The problem was her unbearableness was a secret to nobody. Actors, directors, stage managers, and other staff members all could see it plain as day. People would often pull me aside privately to talk about what could be done. The only one who didn't realize this, besides her that is, was our boss who was obviously the one who kept her around. It made no sense.

There was a conflict somewhere between her responsibility to herself and to the company. In some way she was not getting what she needed on a personal level from the job and she took it out on everyone from the company to her coworkers. Mind you, this is someone who had retired before and could do so again but she chose to work and thus chose to be seemingly miserable.
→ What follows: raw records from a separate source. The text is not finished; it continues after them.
-- ==== Sys2Proof/Decode.lean ====
section
/-! DEFINITION. The decoder and the encoder. The decoder is the table of spec/30_encoding.md R74, total on every byte. The encoder is written from the
formats F1 and F2 and the field codes of R71 to R73, not from that table, so their agreement says that the table and the fields are the same. -/

namespace Sys2Proof

/-- The ADD rows of the table of R74. -/
def addRows : List (Byte × Instr) :=
  [(0x80#8, .addAB), (0x81#8, .addAC), (0x82#8, .addAD), (0x83#8, .addAE),
   (0x84#8, .addAH), (0x85#8, .addAL), (0x86#8, .addAIndHL), (0x87#8, .addAA),
   (0xC6#8, .addAN8)]

/-- The ADC rows of the table of R74. -/
def adcRows : List (Byte × Instr) :=
  [(0x88#8, .adcAB), (0x89#8, .adcAC), (0x8A#8, .adcAD), (0x8B#8, .adcAE),
   (0x8C#8, .adcAH), (0x8D#8, .adcAL), (0x8E#8, .adcAIndHL), (0x8F#8, .adcAA),
   (0xCE#8, .adcAN8)]

/-- The SUB rows of the table of R74. -/
def subRows : List (Byte × Instr) :=
  [(0x90#8, .subAB), (0x91#8, .subAC), (0x92#8, .subAD), (0x93#8, .subAE),
   (0x94#8, .subAH), (0x95#8, .subAL), (0x96#8, .subAIndHL), (0x97#8, .subAA),
   (0xD6#8, .subAN8)]

/-- The SBC rows of the table of R74. -/
def sbcRows : List (Byte × Instr) :=
  [(0x98#8, .sbcAB), (0x99#8, .sbcAC), (0x9A#8, .sbcAD), (0x9B#8, .sbcAE),
   (0x9C#8, .sbcAH), (0x9D#8, .sbcAL), (0x9E#8, .sbcAIndHL), (0x9F#8, .sbcAA),
   (0xDE#8, .sbcAN8)]

/-- The table of spec/30_encoding.md R74: 36 rows. -/
def opcodeTable : List (Byte × Instr) :=
  addRows ++ adcRows ++ subRows ++ sbcRows

/-- The instruction decoder (spec/30_encoding.md R74 to R78): a pure function of the opcode byte alone. `none` is the explicit
"unrecognized" signal, which every byte outside the table gets, the prefix 0xCB among them. -/
def decode (opcode : Byte) : Option Instr :=
  opcodeTable.lookup opcode

/-- Why a byte sequence is not an instruction. -/
inductive DecodeError where
  /-- The first byte has no row in the table (R77, R78). -/
  | unrecognised (opcode : Byte)
  /-- There is no first byte. -/
  | noOpcode
  /-- The opcode is that of a two-byte instruction and the sequence ends after it (R70). -/
  | noImmediate (instr : Instr)
deriving DecidableEq, Repr

/-- Reads one instruction off a sequence of bytes laid out at ascending addresses (spec/20_memory.md R54) and answers it with the
bytes that follow, or rejects the sequence by name. -/
def decodeStream : List Byte → Except DecodeError (AsmInstr × List Byte)
  | [] => .error .noOpcode
  | opcode :: rest =>
    match decode opcode with
    | none => .error (.unrecognised opcode)
    | some i =>
      match i.takesImmediate, rest with
      | false, _ => .ok (⟨i, none⟩, rest)
      | true, imm :: rest' => .ok (⟨i, some imm⟩, rest')
      | true, [] => .error (.noImmediate i)

/-- The operation of a decoded instruction, per row of R74. -/
def Instr.op : Instr → Op
  | .addAB | .addAC | .addAD | .addAE | .addAH | .addAL | .addAIndHL | .addAA | .addAN8 => .add
  | .adcAB | .adcAC | .adcAD | .adcAE | .adcAH | .adcAL | .adcAIndHL | .adcAA | .adcAN8 => .adc
  | .subAB | .subAC | .subAD | .subAE | .subAH | .subAL | .subAIndHL | .subAA | .subAN8 => .sub
  | .sbcAB | .sbcAC | .sbcAD | .sbcAE | .sbcAH | .sbcAL | .sbcAIndHL | .sbcAA | .sbcAN8 => .sbc

/-- The operand target of a decoded instruction, per row of R74. -/
def Instr.target : Instr → Target
  | .addAB | .adcAB | .subAB | .sbcAB => .reg .b
  | .addAC | .adcAC | .subAC | .sbcAC => .reg .c
  | .addAD | .adcAD | .subAD | .sbcAD => .reg .d
  | .addAE | .adcAE | .subAE | .sbcAE => .reg .e
  | .addAH | .adcAH | .subAH | .sbcAH => .reg .h
  | .addAL | .adcAL | .subAL | .sbcAL => .reg .l
  | .addAIndHL | .adcAIndHL | .subAIndHL | .sbcAIndHL => .hl
  | .addAA | .adcAA | .subAA | .sbcAA => .reg .a
  | .addAN8 | .adcAN8 | .subAN8 | .sbcAN8 => .d8

/-- The instruction with a given operation and target: the inverse of `Instr.op` and `Instr.target`
(spec/30_encoding.md R76: one pair per row). -/
def Instr.ofForm : Op → Target → Instr
  | .add, .reg .b => .addAB
  | .add, .reg .c => .addAC
  | .add, .reg .d => .addAD
  | .add, .reg .e => .addAE
  | .add, .reg .h => .addAH
  | .add, .reg .l => .addAL
  | .add, .hl => .addAIndHL
  | .add, .reg .a => .addAA
  | .add, .d8 => .addAN8
  | .adc, .reg .b => .adcAB
  | .adc, .reg .c => .adcAC
  | .adc, .reg .d => .adcAD
  | .adc, .reg .e => .adcAE
  | .adc, .reg .h => .adcAH
  | .adc, .reg .l => .adcAL
  | .adc, .hl => .adcAIndHL
  | .adc, .reg .a => .adcAA
  | .adc, .d8 => .adcAN8
  | .sub, .reg .b => .subAB
  | .sub, .reg .c => .subAC
  | .sub, .reg .d => .subAD
  | .sub, .reg .e => .subAE
  | .sub, .reg .h => .subAH
  | .sub, .reg .l => .subAL
  | .sub, .hl => .subAIndHL
  | .sub, .reg .a => .subAA
  | .sub, .d8 => .subAN8
  | .sbc, .reg .b => .sbcAB
  | .sbc, .reg .c => .sbcAC
  | .sbc, .reg .d => .sbcAD
  | .sbc, .reg .e => .sbcAE
  | .sbc, .reg .h => .sbcAH
  | .sbc, .reg .l => .sbcAL
  | .sbc, .hl => .sbcAIndHL
  | .sbc, .reg .a => .sbcAA
  | .sbc, .d8 => .sbcAN8

/-- The operation that a gated operation is (spec/60_exceptions.md R191). -/
def SubOp.toOp : SubOp → Op
  | .sub => .sub
  | .sbc => .sbc

/-- The code of the operation field `ooo` (spec/30_encoding.md R72). -/
def Op.code : Op → BitVec 3
  | .add => 0b000#3
  | .adc => 0b001#3
  | .sub => 0b010#3
  | .sbc => 0b011#3

/-- The code of a named register in the target field `rrr` (spec/30_encoding.md R72) and in `rd_sel` (spec/10_state.md R34). -/
def Reg8.code : Reg8 → BitVec 3
  | .b => 0b000#3
  | .c => 0b001#3
  | .d => 0b010#3
  | .e => 0b011#3
  | .h => 0b100#3
  | .l => 0b101#3
  | .a => 0b111#3

/-- Format F1: `10 ooo rrr` (spec/30_encoding.md R71). -/
def encodeF1 (ooo rrr : BitVec 3) : Byte :=
  0b10#2 ++ ooo ++ rrr

/-- The first byte of format F2: `11 ooo 110` (spec/30_encoding.md R73). -/
def encodeF2 (ooo : BitVec 3) : Byte :=
  0b11#2 ++ ooo ++ 0b110#3

/-- The opcode byte of an instruction, from the formats and field codes of R71 to R73. -/
def Instr.opcode (i : Instr) : Byte :=
  match i.target with
  | .reg r => encodeF1 i.op.code r.code
  | .hl => encodeF1 i.op.code 0b110#3
  | .d8 => encodeF2 i.op.code

/-- The bytes of a spelled instruction, at ascending addresses: the opcode, then the immediate byte where there is one
(spec/30_encoding.md R70, R73). -/
def encode (x : AsmInstr) : List Byte :=
  x.instr.opcode :: x.imm.toList

/-- The length in bytes of an instruction with a given target (spec/30_encoding.md R70, spec/40_execution_cycle.md R96). -/
def Target.length : Target → Nat
  | .reg _ | .hl => 1
  | .d8 => 2

/-- The name of an operation in the conventional assembly spelling (spec/30_encoding.md R80). -/
def Op.name : Op → String
  | .add => "ADD"
  | .adc => "ADC"
  | .sub => "SUB"
  | .sbc => "SBC"

/-- The name of an operand target in the conventional assembly spelling (spec/30_encoding.md R80). -/
def Target.name : Target → String
  | .reg .a => "A"
  | .reg .b => "B"
  | .reg .c => "C"
  | .reg .d => "D"
  | .reg .e => "E"
  | .reg .h => "H"
  | .reg .l => "L"
  | .hl => "(HL)"
  | .d8 => "n8"

/-- The conventional assembly spelling of an instruction, `ADD A,r` and the like (spec/30_encoding.md R80). -/
def Instr.assembly (i : Instr) : String :=
  i.op.name ++ " A," ++ i.target.name

/-- The first byte of a table word: its bits 7:0, where the bits from `nbits` up are zero. -/
def tableByte0 (nbits w : Nat) : Byte :=
  BitVec.ofNat 8 (w % 2 ^ nbits)

/-- The second byte of a table word: its bits 15:8, where the bits from `nbits` up are zero. -/
def tableByte1 (nbits w : Nat) : Byte :=
  BitVec.ofNat 8 (w % 2 ^ nbits / 256)

/-- What the decoder reads from an instruction whose bits are `w`, numbered as spec/opcode_table.json numbers them: the first
byte is bits 7:0 and the second is bits 15:8. -/
def decodeTableWord (nbits w : Nat) : Option Instr :=
  match decodeStream [tableByte0 nbits w, tableByte1 nbits w] with
  | .ok (x, _) => some x.instr
  | .error _ => none

end Sys2Proof
end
To answer the question above, you should be able to tell when there's a conflict between your responsibilities. You can probably look at some of your coworkers and see this happening, although hopefully it isn't as bad as I experienced. If you have to, ask someone how they and others perceive you. Ask yourself if you dread going to work every day, doing certain parts of your job or seeing and interacting with certain coworkers. If you do find a conflict then for the sake of your own happiness and the happpiness of those around you, seriously consider making a change.